Your goal -
In the records below, find the line with "else close + 2 * s.tSpw n" and the line with "let e := s.shape n (s.frameOp n f)". Print both exactly, along with every line between them, and no other line.

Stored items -
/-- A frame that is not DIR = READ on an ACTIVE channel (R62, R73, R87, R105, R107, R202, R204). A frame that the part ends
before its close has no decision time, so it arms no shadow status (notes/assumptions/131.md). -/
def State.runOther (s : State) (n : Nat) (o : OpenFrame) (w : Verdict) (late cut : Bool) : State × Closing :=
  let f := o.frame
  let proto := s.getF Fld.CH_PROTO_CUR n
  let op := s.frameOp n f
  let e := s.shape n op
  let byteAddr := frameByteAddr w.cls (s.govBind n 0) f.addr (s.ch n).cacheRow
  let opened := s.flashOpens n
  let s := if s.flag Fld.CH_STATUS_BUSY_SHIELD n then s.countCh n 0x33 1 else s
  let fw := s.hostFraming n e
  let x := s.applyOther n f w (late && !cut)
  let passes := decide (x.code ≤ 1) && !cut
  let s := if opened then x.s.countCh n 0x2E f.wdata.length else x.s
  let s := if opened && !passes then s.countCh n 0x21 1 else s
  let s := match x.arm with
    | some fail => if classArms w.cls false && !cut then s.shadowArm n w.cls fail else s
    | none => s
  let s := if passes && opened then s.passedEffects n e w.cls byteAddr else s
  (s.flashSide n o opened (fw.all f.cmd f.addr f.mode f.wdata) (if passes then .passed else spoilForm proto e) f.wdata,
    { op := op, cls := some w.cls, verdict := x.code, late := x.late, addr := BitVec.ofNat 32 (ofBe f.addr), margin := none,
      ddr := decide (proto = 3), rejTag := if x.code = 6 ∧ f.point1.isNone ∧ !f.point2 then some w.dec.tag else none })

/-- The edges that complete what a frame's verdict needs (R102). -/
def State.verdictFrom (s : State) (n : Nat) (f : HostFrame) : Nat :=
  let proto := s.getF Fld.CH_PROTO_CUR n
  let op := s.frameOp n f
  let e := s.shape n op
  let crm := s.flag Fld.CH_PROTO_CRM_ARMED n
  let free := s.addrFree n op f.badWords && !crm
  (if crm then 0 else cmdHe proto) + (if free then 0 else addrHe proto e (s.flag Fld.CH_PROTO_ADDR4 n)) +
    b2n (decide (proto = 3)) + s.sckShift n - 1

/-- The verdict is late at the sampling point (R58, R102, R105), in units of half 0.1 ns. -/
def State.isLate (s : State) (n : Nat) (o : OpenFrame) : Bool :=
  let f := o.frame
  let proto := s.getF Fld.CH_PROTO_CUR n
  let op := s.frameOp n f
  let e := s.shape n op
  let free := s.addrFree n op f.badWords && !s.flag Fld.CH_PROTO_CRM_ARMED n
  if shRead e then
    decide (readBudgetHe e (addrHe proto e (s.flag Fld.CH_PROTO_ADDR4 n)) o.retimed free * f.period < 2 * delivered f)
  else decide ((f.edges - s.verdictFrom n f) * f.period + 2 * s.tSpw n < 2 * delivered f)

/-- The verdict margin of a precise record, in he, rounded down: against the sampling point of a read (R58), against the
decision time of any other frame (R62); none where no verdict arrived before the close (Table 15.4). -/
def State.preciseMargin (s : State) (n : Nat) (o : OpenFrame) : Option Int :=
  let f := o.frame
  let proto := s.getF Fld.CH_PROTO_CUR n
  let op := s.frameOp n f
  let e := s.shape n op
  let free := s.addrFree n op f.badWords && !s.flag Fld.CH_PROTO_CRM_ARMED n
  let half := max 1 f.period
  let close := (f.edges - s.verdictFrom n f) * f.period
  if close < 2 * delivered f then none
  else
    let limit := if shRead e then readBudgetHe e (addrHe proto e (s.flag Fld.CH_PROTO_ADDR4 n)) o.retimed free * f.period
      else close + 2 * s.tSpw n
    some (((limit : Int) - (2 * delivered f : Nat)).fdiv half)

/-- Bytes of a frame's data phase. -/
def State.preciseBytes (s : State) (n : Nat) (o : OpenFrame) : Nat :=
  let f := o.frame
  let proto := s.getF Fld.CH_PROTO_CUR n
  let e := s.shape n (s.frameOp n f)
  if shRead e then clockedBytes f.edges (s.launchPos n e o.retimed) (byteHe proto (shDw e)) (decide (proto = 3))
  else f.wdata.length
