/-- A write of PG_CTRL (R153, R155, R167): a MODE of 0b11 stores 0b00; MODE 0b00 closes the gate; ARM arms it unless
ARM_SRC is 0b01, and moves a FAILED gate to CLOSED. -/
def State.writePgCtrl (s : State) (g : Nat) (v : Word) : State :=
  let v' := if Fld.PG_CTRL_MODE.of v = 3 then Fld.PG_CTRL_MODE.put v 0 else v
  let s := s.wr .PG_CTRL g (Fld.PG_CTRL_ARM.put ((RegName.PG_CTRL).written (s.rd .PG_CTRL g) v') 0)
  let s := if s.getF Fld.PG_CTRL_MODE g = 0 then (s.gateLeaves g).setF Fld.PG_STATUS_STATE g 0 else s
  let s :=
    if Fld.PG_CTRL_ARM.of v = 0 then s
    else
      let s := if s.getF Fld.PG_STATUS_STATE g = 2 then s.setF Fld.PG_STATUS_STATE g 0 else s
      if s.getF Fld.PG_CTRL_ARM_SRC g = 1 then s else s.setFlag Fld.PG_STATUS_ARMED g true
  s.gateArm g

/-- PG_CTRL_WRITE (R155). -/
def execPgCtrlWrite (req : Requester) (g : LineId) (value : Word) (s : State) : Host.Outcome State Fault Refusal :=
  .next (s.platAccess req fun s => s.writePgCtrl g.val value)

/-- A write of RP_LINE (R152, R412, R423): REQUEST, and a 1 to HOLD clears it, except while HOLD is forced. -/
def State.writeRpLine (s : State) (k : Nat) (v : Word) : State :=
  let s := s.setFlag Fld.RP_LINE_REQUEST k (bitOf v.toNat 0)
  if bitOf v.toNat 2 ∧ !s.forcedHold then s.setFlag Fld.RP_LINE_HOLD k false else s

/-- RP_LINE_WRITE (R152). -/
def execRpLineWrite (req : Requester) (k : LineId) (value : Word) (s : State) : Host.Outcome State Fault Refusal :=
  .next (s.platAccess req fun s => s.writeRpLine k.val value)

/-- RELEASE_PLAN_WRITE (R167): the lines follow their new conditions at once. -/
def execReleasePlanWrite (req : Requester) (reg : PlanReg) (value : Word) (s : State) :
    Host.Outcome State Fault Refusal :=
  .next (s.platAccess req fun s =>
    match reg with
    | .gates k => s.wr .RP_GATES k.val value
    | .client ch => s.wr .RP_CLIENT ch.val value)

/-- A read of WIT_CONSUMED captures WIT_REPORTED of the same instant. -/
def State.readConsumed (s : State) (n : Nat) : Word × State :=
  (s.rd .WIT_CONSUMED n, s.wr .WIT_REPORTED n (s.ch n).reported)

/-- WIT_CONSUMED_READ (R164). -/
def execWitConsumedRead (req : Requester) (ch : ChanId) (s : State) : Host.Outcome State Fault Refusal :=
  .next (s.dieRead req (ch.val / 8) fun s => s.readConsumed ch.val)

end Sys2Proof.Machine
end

The completed task -
      else close + 2 * s.tSpw n
    some (((limit : Int) - (2 * delivered f : Nat)).fdiv half)

/-- Bytes of a frame's data phase. -/
def State.preciseBytes (s : State) (n : Nat) (o : OpenFrame) : Nat :=
  let f := o.frame
  let proto := s.getF Fld.CH_PROTO_CUR n
  let e := s.shape n (s.frameOp n f)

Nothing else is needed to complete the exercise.